(Stored data begins)

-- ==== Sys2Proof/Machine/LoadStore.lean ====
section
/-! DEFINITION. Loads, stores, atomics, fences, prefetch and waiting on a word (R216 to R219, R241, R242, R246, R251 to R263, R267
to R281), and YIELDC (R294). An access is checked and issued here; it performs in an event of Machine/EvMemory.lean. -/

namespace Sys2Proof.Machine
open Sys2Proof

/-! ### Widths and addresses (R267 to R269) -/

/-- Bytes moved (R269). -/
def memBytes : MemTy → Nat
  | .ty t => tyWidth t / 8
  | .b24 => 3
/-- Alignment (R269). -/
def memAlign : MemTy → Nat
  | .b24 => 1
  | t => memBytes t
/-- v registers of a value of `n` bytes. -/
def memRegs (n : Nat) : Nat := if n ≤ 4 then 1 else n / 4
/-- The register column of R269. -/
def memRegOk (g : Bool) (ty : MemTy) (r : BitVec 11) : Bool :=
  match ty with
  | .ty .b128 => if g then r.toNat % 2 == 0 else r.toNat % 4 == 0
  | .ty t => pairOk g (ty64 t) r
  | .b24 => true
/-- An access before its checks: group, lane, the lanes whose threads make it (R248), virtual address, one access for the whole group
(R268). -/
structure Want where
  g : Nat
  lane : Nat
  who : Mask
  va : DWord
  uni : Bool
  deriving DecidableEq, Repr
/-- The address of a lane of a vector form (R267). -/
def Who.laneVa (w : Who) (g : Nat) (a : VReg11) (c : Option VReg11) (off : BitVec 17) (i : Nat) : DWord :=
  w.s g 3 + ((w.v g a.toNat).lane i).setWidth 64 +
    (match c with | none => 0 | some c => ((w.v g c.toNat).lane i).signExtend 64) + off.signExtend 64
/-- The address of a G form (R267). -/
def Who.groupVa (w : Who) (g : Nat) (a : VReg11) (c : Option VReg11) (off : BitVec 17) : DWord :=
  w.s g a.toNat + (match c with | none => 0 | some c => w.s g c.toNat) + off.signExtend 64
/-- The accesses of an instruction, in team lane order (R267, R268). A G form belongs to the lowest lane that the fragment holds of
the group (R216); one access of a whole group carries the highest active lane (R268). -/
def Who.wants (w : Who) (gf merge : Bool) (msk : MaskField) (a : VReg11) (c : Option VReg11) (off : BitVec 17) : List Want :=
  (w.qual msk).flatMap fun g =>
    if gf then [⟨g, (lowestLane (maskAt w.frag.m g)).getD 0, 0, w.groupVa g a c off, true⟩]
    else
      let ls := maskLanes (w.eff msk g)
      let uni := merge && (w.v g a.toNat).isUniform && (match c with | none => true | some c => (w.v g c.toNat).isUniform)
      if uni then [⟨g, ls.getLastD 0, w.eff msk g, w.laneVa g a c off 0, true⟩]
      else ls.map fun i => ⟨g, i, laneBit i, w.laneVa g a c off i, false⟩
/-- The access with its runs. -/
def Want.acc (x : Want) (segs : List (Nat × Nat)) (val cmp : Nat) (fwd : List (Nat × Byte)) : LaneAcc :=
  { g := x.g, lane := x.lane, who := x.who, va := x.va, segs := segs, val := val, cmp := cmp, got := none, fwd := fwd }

(Stored data ends)
(Stored data begins)

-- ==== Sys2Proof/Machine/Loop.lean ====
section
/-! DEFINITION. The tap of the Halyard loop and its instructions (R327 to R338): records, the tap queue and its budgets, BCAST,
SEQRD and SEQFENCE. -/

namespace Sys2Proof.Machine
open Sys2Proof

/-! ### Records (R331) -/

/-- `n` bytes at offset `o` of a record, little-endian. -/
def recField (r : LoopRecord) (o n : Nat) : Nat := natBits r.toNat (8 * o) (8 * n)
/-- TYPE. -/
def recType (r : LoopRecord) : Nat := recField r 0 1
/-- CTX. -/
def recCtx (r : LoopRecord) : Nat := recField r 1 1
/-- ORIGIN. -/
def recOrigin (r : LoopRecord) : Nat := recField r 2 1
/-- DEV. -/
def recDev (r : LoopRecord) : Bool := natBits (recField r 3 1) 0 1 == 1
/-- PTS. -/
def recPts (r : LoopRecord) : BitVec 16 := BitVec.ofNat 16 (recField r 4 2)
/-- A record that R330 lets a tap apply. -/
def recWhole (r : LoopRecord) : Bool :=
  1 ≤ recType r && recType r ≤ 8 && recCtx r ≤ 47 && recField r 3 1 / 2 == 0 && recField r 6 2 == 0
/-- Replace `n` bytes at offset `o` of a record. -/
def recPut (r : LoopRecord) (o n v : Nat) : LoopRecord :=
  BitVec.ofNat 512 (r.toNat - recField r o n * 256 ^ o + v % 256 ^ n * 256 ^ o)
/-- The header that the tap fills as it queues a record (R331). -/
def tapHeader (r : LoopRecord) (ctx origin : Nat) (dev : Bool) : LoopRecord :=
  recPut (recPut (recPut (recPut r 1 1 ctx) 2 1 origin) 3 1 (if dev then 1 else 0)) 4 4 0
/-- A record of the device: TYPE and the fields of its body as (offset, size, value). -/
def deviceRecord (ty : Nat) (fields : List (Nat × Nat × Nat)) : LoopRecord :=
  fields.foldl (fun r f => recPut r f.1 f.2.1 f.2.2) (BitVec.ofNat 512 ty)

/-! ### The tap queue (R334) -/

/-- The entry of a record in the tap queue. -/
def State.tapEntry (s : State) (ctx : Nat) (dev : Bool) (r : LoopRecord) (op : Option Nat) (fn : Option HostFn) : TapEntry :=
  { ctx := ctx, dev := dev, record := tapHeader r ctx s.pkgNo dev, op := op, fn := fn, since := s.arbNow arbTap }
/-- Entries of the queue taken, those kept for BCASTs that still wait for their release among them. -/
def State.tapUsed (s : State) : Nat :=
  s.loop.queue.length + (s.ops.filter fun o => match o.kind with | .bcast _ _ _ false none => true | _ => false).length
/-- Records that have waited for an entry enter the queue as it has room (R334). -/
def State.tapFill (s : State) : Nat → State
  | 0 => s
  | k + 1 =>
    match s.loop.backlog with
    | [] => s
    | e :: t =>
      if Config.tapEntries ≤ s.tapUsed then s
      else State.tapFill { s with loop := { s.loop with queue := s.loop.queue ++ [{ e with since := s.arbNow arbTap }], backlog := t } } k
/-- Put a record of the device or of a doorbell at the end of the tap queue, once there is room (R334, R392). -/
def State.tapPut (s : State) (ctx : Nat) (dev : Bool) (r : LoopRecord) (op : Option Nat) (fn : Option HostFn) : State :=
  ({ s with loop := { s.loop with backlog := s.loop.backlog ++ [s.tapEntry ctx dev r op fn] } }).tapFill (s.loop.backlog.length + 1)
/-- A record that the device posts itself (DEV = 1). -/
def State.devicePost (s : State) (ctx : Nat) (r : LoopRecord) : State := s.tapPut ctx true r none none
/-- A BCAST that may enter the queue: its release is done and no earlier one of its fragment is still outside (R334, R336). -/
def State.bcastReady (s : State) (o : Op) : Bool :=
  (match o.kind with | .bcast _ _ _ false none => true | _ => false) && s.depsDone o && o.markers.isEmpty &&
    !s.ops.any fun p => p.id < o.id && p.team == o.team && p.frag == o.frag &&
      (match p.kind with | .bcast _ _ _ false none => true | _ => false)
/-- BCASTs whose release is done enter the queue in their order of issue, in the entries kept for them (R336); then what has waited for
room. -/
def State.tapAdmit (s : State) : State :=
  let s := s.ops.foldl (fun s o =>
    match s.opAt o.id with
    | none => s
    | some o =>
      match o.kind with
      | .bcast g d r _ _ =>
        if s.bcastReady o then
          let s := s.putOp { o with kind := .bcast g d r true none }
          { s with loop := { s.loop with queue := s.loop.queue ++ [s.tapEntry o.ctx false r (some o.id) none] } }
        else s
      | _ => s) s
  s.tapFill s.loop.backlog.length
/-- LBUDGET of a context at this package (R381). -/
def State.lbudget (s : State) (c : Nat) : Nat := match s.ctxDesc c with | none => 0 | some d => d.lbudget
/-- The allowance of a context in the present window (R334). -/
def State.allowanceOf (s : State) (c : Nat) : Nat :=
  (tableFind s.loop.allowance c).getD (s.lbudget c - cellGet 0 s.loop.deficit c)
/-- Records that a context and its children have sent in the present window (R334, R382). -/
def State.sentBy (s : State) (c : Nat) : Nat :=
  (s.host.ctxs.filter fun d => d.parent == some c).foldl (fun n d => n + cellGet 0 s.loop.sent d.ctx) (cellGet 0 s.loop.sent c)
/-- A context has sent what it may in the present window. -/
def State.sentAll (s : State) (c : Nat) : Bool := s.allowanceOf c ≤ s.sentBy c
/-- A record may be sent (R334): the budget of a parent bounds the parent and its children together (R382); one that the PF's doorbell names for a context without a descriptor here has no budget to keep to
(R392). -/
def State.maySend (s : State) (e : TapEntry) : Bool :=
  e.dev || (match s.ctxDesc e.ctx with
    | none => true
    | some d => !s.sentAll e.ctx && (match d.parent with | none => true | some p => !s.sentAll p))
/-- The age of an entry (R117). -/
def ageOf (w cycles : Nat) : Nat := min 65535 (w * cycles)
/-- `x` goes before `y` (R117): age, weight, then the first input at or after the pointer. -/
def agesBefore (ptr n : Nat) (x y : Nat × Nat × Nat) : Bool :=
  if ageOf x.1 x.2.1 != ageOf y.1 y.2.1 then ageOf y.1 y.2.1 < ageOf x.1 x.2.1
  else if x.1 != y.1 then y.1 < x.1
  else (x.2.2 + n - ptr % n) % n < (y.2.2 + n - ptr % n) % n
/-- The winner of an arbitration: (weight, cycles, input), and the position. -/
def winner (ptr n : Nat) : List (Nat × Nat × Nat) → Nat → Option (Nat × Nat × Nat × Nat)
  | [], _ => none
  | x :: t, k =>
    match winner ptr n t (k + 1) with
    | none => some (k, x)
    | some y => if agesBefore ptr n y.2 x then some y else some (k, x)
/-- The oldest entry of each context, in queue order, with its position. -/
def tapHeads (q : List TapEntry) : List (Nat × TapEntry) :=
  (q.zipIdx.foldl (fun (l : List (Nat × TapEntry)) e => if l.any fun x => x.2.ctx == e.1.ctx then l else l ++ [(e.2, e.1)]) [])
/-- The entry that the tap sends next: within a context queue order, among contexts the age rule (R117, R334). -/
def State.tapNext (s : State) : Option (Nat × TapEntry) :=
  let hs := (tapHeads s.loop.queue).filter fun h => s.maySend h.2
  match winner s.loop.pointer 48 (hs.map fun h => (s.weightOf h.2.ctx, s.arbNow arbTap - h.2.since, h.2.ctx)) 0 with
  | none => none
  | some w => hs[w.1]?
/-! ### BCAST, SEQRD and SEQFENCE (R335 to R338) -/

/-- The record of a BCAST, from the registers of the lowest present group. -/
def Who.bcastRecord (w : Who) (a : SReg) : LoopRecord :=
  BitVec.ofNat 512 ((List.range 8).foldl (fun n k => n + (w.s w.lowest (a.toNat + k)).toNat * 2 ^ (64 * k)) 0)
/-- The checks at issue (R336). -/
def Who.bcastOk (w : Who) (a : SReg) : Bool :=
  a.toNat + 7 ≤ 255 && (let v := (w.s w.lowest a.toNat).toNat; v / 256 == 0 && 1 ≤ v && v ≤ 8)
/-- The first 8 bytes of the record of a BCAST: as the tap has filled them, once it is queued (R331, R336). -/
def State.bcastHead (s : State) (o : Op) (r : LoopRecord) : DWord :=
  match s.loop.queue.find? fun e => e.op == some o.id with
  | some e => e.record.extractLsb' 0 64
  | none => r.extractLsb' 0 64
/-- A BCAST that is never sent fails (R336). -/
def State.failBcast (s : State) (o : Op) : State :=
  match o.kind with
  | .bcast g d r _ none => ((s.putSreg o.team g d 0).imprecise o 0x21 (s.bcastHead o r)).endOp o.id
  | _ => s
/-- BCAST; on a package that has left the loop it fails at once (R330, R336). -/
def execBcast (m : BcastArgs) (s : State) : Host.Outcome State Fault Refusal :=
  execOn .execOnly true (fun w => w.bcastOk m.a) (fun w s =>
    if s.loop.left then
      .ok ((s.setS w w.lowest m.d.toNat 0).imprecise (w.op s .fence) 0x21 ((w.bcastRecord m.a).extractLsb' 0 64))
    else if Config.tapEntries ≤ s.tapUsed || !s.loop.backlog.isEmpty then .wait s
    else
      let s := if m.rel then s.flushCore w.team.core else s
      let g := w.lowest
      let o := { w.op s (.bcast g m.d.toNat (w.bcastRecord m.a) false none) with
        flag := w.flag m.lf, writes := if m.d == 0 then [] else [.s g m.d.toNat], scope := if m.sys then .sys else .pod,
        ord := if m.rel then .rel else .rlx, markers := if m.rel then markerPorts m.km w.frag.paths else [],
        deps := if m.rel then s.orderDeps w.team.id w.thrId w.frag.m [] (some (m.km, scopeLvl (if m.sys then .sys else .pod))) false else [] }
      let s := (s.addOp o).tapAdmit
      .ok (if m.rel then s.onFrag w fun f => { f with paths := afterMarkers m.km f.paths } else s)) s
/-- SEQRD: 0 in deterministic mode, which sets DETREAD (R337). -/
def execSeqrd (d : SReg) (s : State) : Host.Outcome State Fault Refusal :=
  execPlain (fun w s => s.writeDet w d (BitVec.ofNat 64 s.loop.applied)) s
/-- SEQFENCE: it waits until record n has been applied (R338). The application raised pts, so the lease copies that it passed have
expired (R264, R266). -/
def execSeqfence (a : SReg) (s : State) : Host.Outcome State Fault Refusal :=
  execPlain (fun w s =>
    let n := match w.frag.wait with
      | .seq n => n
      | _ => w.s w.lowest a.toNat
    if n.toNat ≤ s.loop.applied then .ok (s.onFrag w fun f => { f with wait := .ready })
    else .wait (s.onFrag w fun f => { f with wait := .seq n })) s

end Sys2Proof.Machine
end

(Stored data ends)

Of the lines above, extract only those from the line with "-- ==== Sys2Proof/Machine/LoadStore.lean" to the line with "to R281), and", both included, exactly as written.

◆ Response to the task ◆
-- ==== Sys2Proof/Machine/LoadStore.lean ====
section
/-! DEFINITION. Loads, stores, atomics, fences, prefetch and waiting on a word (R216 to R219, R241, R242, R246, R251 to R263, R267
to R281), and YIELDC (R294). An access is checked and issued here; it performs in an event of Machine/EvMemory.lean. -/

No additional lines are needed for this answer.